Stored dataset items

-- ==== Sys2Proof/Machine/Hang.lean ====
section
/-!
DEFINITION. Machine/Hang.lean: hang detection, the capsule, reset escalation, the fence, the suspects and
solo replay (R318 to R334).
-/

namespace Sys2Proof.Machine

/-! ### Configuration -/

/-- HBTMO of an engine in µs (HG_ECFG). -/
def Chip.hbTmo (c : Chip) (e : Nat) : Nat := min 1000000 (oneIfZero (Word.field (c.reg Reg.HG_ECFG e) 0 20))
def Chip.watched (c : Chip) (e : Nat) : Bool := Word.bit (c.reg Reg.HG_ECFG e) 30

/-- The action of a detector (R319): code 3 is taken as 2. -/
def Chip.hgAction (c : Chip) (lo : Nat) : Nat := min 2 (Word.field (c.reg Reg.HG_ACT) lo 2)

/-- The parameters of an HG record about an engine: the engine, its tap and its latest context word. -/
def Chip.engRep (c : Chip) (e : Nat) : Rep :=
  { p1 := fld e 10 0 ||| fld (e / 4) 8 16
    p2 := ((c.eng e).log.head?).map fun k => k.ctx }

/-- The parameters of an HG record about a thread. -/
def Chip.thrRep (c : Chip) (t : Nat) : Rep :=
  { p1 := BitVec.ofNat 32 t, p2 := BitVec.ofNat 32 (c.th t).course }

/-- An engine in escalation, or waiting for a capsule to escalate. -/
def EngState.inEpisode (x : EngState) : Bool := x.rstate != .normal || x.waiting

/-- Some escalation is pending. -/
def Chip.escalating (c : Chip) : Bool := c.rt.engs.any fun e => e.2.inEpisode

/-! ### The capsule (R324 to R326) -/

/-- Words put into a sparse store from an index on. -/
def putWords (m : SMap Word) (i : Nat) : List Word → SMap Word
  | [] => m
  | w :: r => putWords (SMap.put m i 0 w) (i + 1) r

/-- A stored or shown register of a thread. -/
def Chip.sqShown (c : Chip) (t off : Nat) : Word :=
  match c.viewSq off t 0 with
  | some w => w
  | none =>
    match findRow Reg.page10 off with
    | some (r, i) => if r.acc == .w1s then 0 else c.reg r t i
    | none => 0

/-- The block of a thread: its mailboxes and its registers at 0x400 to 0x440. -/
def Chip.capThread (c : Chip) (t : Nat) : List Word :=
  ((List.range 64).flatMap fun k => [Word.part (c.mbox t k) 0, Word.part (c.mbox t k) 1])
    ++ (List.range 17).map fun k => c.sqShown t (0x400 + 4 * k)

/-- The block of a group entry. -/
def Chip.capGroup (c : Chip) (g : Nat) : List Word :=
  [c.grGkey g, (c.ent g).mode, c.grGstat g, c.grGcount g, c.mtGstat g, c.mtGcourse g, c.dlGstat g,
    BitVec.ofNat 32 (c.ent g).dl.act]

/-- The block of a tap: six registers, then HG_ESTAT[31:27] of its engines in bytes 0 to 3. -/
def Chip.capTap (c : Chip) (t : Nat) : List Word :=
  let view (off : Nat) : Word := (c.viewRt off t 0).getD 0
  let es := (List.range 4).foldl (fun w j => w ||| fld (Word.field (c.hgEstat (4 * t + j)) 27 5) 8 (8 * j)) 0
  [c.rtTstat t, c.reg Reg.RT_THIST t, view 0x410, view 0x418, view 0x41C, view 0x42C, es, 0]

/-- The 256 newest records of the ring, oldest first. -/
def Chip.capRecords (c : Chip) : List Word :=
  let n := min 256 c.ev.wrSeq
  (List.range n).flatMap fun k => padTo 8 (SMap.find c.ev.ring ((c.ev.wrSeq - n + k) % 4096) [])

/-- The header (R325), with the list of engines. -/
def Chip.capHeader (c : Chip) (reason seq code : Nat) (p1 : Word) (engs : List Nat) (trunc : Bool) : List Word :=
  [0x4C594350, Word.place 1 16 ||| fld reason 4 0, BitVec.ofNat 32 seq] ++ timeWords c.now
    ++ [c.opTime, fld c.ev.pcyc 24 0, fld code 16 0, p1, Word.flag trunc 7 ||| fld engs.length 7 0]
    ++ List.replicate 5 0 ++ engs.map fun e => fld e 10 0

/-- The state copied in the capture cycle (R325). -/
def Chip.capImage (c : Chip) (head : List Word) : SMap Word :=
  let m := putWords [] 0 head
  let m := (List.range 32).foldl (fun m t => putWords m (0x400 + 0x100 * t) (c.capThread t)) m
  let m := c.sg.sems.foldl (fun m e =>
    let i := 0x2400 + e.1 / 2
    SMap.put m i 0 (SMap.find m i 0 ||| fld e.2.count 16 (16 * (e.1 % 2)))) m
  let m := c.sg.waits.foldl (fun m e => putWords m (0x8400 + 2 * e.1) [(c.sgWst e.1).1, (c.sgWst e.1).2]) m
  let m := putWords m 0x9000 (c.sg.dirs.flatMap fun d =>
    [Word.flag true 31 ||| fld d.sem 16 0, fld d.tag 8 16 ||| fld d.credit 16 0])
  let m := c.gt.pend.foldl (fun m e => putWords m (0x9800 + 4 * e.1) (c.gtPent e.1)) m
  let m := (List.range 256).foldl (fun m g => putWords m (0xA000 + 8 * g) (c.capGroup g)) m
  let m := (List.range 256).foldl (fun m t => putWords m (0xA800 + 8 * t) (c.capTap t)) m
  putWords m 0xC000 c.capRecords

/-- What a capsule request names: the reason, the engines concerned, and the triggering record. -/
structure CapReq where
  reason : Nat
  engs : List Nat
  code : Nat
  p1 : Word
deriving DecidableEq, Repr

/-- A capsule is requested (R324): capture starts, or the request is refused as CP_BUSY. The answer says
whether it was taken. -/
def Chip.capture (c : Chip) (q : CapReq) : Chip × Bool :=
  if c.cp.stage != .empty then
    ((c.bump Reg.CP_DROP 1).report Event.CP_CP_BUSY { p3 := BitVec.ofNat 32 q.reason }, false)
  else
    let engs := q.engs.take 64
    let seq := (c.cp.seq + 1) % 2 ^ 32
    let head := c.capHeader q.reason seq q.code q.p1 engs (decide (64 < q.engs.length))
    let img := c.capImage head
    ({ c with cp :=
        { stage := .paused, reason := q.reason, seq := seq, engs := engs, left := engs, timedOut := []
          words := img, mirroring := false, mirBase := 0, mirror := [], mirrored := false, mwErr := false
          logged := 0 } }, true)

/-- CAPTURE_PAUSE_END (R324): issue and the shared port go on, and the engines are read. -/
def execCapturePauseEnd (s : State) : Host.Outcome State Fault Refusal :=
  s.runDie fun c =>
    if c.cp.stage == .paused then { c with cp := { c.cp with stage := .reading } } else c

/-- An engine is being read: it is the first of its tap that is left. -/
def Chip.readingEng (c : Chip) (e : Nat) : Bool :=
  c.cp.stage == .reading && c.cp.left.find? (fun k => k / 4 == e / 4) == some e

/-- The place of an engine in the list. -/
def indexOf (e : Nat) : List Nat → Nat → Nat
  | [], i => i
  | k :: r, i => if k = e then i else indexOf e r (i + 1)

/-- ENG_STATUS (R324): an engine returns its 64 words. -/
def execEngStatus (e : Engine) (words : List Word) (s : State) : Host.Outcome State Fault Refusal :=
  s.runEng e fun c =>
    if c.readingEng e.val then
      { c with cp := { c.cp with
        left := c.cp.left.filter fun k => k != e.val
        words := putWords c.cp.words (0xB000 + 64 * indexOf e.val c.cp.engs 0) (padTo 64 words) } }
    else c

/-- ESTAT_TMO (R324): an engine has not returned its words within 8 µs. -/
def execEstatTmo (e : Engine) (s : State) : Host.Outcome State Fault Refusal :=
  s.runEng e fun c =>
    if c.readingEng e.val then
      let i := 16 + indexOf e.val c.cp.engs 0
      ({ c with cp := { c.cp with
        left := c.cp.left.filter fun k => k != e.val
        timedOut := c.cp.timedOut ++ [e.val]
        words := SMap.put c.cp.words i 0 (SMap.find c.cp.words i 0 ||| Word.flag true 31) } }).report
          Event.CP_ESTAT_TMO
    else c

/-- The mirror's base address, the address of a beat of 32 bytes, and of the last (R326). -/
def Chip.cpBase (c : Chip) : Nat :=
  (c.reg Reg.CP_MBASE_HI).toNat * 2 ^ 32 + (c.reg Reg.CP_MBASE_LO).toNat / 4096 * 4096
def Chip.cpBeat (c : Chip) (k : Nat) : Nat := c.cpBase + 32 * k
def Chip.cpLast (c : Chip) : Nat := c.cpBeat 8191

/-- The completed capsule starts to be mirrored, where CP_CFG.MEN is 1. The beats outside the window of R305 are
not issued, and the first of them is reported; a mirror with none inside does not begin. Base and window are those of
this moment for the whole operation (log entry 26). -/
def Chip.mirrorStart (c : Chip) : Chip :=
  if !(Word.bit (c.reg Reg.CP_CFG) 31) then c
  else
    let inside (k : Nat) : Bool := c.mwInside (c.cpBeat k) (c.cpBeat k)
    let beats := List.range 8192
    let take := beats.filter inside
    let c' := { c with cp := { c.cp with mirroring := !take.isEmpty, mirBase := c.cpBase, mirror := take, mwErr := false } }
    match beats.find? fun k => !(inside k) with
    | Option.some k => c'.mwRefuse (c.cpBeat k)
    | none => c'

/-- The beats of the mirror that the port issues, in offset order. -/
def Chip.mirrorBeats (c : Chip) : List (Nat × List Word) :=
  c.cp.mirror.map fun k =>
    (c.cp.mirBase + 32 * k, (List.range 8).map fun j => SMap.find c.cp.words (8 * k + j) 0)

/-- CAPSULE_MIRRORED (R326): the last beat has been written. -/
def execCapsuleMirrored (s : State) : Host.Outcome State Fault Refusal :=
  s.runDie fun c =>
    if c.cp.mirroring && !c.pw.hostLow then
      ({ c with
        cp := { c.cp with mirroring := false, mirrored := true }
        ev := c.ev.issued { beats := c.mirrorBeats, err := c.cp.mwErr } }).note Event.CP_MIRRORED
    else c

/-- CP_CMD.RELEASE: ignored while capture runs (R331). -/
def Chip.cpRelease (c : Chip) : Chip :=
  if c.cp.stage == .done then { c with cp := { CpState.reset with seq := c.cp.seq } } else c

/-! ### The escalation log -/

/-- A step enters the log of a held capsule, which has room for 32. -/
def Chip.logStep (c : Chip) (step n : Nat) : Chip :=
  if c.cp.stage == .empty || 32 ≤ c.cp.logged then c
  else
    { c with cp := { c.cp with
      words := putWords c.cp.words (128 + 4 * c.cp.logged)
        [Word.place step 30 ||| fld n 10 0, nsLow c.now, 0xFFFFFFFF, 0]
      logged := c.cp.logged + 1 } }

/-- The acknowledgement of a step is entered with its time. -/
def Chip.logAck (c : Chip) (step n at_ : Nat) : Chip :=
  let hits := (List.range c.cp.logged).filter fun k =>
    SMap.find c.cp.words (128 + 4 * k) 0 == (Word.place step 30 ||| fld n 10 0)
      && SMap.find c.cp.words (130 + 4 * k) 0 == 0xFFFFFFFF
  { c with cp := { c.cp with
    words := hits.foldl (fun m k => SMap.put m (130 + 4 * k) 0 (nsLow at_)) c.cp.words } }

/-! ### Solo replay (R334) -/

/-- The suspect under replay: the one at the replay's index, from the oldest, of the list taken at its start. -/
def Chip.soloSuspect (c : Chip) : Option Suspect :=
  if c.hg.soloIdx < c.hg.replay.length then c.hg.replay[c.hg.replay.length - 1 - c.hg.soloIdx]? else none

/-- The result of the suspect `k` from the oldest is entered. -/
def withRes (us : List Suspect) (k res : Nat) : List Suspect :=
  us.zipIdx.map fun p => if p.2 = us.length - 1 - k then { p.1 with res := res } else p.1

/-- The result of the replay's suspect `k` from the oldest, shown where the list shown is the replay's. -/
def Chip.setRes (c : Chip) (k res : Nat) : Chip :=
  { c with hg := { c.hg with
    replay := withRes c.hg.replay k res
    suspects := if c.hg.replayShown then withRes c.hg.suspects k res else c.hg.suspects } }

def Chip.soloThread (c : Chip) : Nat := Word.field (c.reg Reg.HG_SOLOCFG) 16 5

/-- The replay ends: the thread enters HALTED, and the end is reported with the number of hangs. -/
def Chip.soloEnd (c : Chip) : Chip :=
  let t := c.soloThread
  let c := { c with hg := { c.hg with solo := .off, soloDone := true } }
  let c := (c.threadHalt t).modTh t fun x => { x with solo := false }
  c.report Event.HG_SOLO_DONE { p1 := BitVec.ofNat 32 t, p3 := BitVec.ofNat 32 c.hg.hangs }

/-- The replay turns to the suspect at its index: the prologue first, where there is one. -/
def Chip.soloTurn (c : Chip) : Chip :=
  match c.soloSuspect with
  | none => c.soloEnd
  | some _ =>
    let cfg := c.reg Reg.HG_SOLOCFG
    if Word.bit cfg 31 then
      let t := c.soloThread
      let c := (c.modTh t fun x => { x with pc := Word.field cfg 0 14, solo := true }).toRun t
      { c with hg := { c.hg with solo := .prologue } }
    else
      let c := c.modTh c.soloThread fun x => { x with mode := .solo, solo := true }
      { c with hg := { c.hg with solo := .fire } }

/-- The next suspect. -/
def Chip.soloNext (c : Chip) : Chip :=
  ({ c with hg := { c.hg with soloIdx := c.hg.soloIdx + 1 } }).soloTurn

/-- HG_CMD.SOLO: taken, or refused as SOLO_BAD. -/
def Chip.soloStart (c : Chip) : Chip :=
  let t := c.soloThread
  if c.hg.suspects.isEmpty || !(c.th t).mode.stopped || c.hg.fenced || c.escalating then
    c.report Event.HG_SOLO_BAD (c.thrRep t)
  else
    ({ c with hg := { c.hg with
        replay := c.hg.suspects, replayShown := true, soloIdx := 0, soloDone := false, hangs := 0 } }).soloTurn

/-- HG_CMD.SOLO_ABORT. -/
def Chip.soloAbort (c : Chip) : Chip := if c.hg.solo == .off then c else c.soloEnd

/-- SOLO_FIRE (R334): 1 µs after the prologue the suspect's line is fired alone with its context word. -/
def execSoloFire (s : State) : Host.Outcome State Fault Refusal :=
  s.runDie fun c =>
    match c.hg.solo, c.soloSuspect with
    | .fire, some u =>
      if (c.th c.soloThread).mode != .solo then c
      else
        let c := { c with hg := { c.hg with solo := .wait } }
        match u.line with
        | some n =>
          c.placeArm n
            { tf := c.now, thread := c.soloThread, course := 0, grp := 0, ctx := u.ctx, moment := none
              calOk := false, withheld := false, inStop := false, solo := true }
        | none => c
    | _, _ => c

/-- The suspect's engine has been acknowledged after its hang: solo goes on. -/
def Chip.soloAcked (c : Chip) (e : Nat) : Chip :=
  match c.hg.solo, c.soloSuspect with
  | .hung, some u => if u.eng = e then c.soloNext else c
  | _, _ => c

/-! ### Fence (R329, R330) -/

/-- A cell discarded by a fenced die: counted and flagged, and recorded once per fence. -/
def Chip.fenceDiscard (c : Chip) (p cls : Nat) : Chip :=
  let c := ((c.popRx p cls 1).bump Reg.HG_FDISC 1).note Event.HG_FENCE_DISC none
  if c.hg.discReported then c
  else
    ({ c with hg := { c.hg with discReported := true } }).record Event.HG_FENCE_DISC.code {}

/-- A fenced die's port: the cells of classes B and S it has received and not yet taken are discarded (R329, R331);
those that wait to leave keep their places (Chip.mayLeave). -/
def Chip.fencePort (c : Chip) (p : Nat) : Chip :=
  let c := (List.range (c.port p).q.rxB.length).foldl (fun c _ => c.fenceDiscard p clsB) c
  (List.range (c.port p).q.rxS.length).foldl (fun c _ => c.fenceDiscard p clsS) c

▶ [WORK TO COMPLETE]: Write out exactly the lines that fall from the line with "let i := 0x2400 + e.1 / 2" to the line with "let m := putWords m" in the records above, keeping both ends.

▶ [REPLY TO THE EXERCISE]:
    let i := 0x2400 + e.1 / 2
    SMap.put m i 0 (SMap.find m i 0 ||| fld e.2.count 16 (16 * (e.1 % 2)))) m
  let m := c.sg.waits.foldl (fun m e => putWords m (0x8400 + 2 * e.1) [(c.sgWst e.1).1, (c.sgWst e.1).2]) m
  let m := putWords m 0x9000 (c.sg.dirs.flatMap fun d =>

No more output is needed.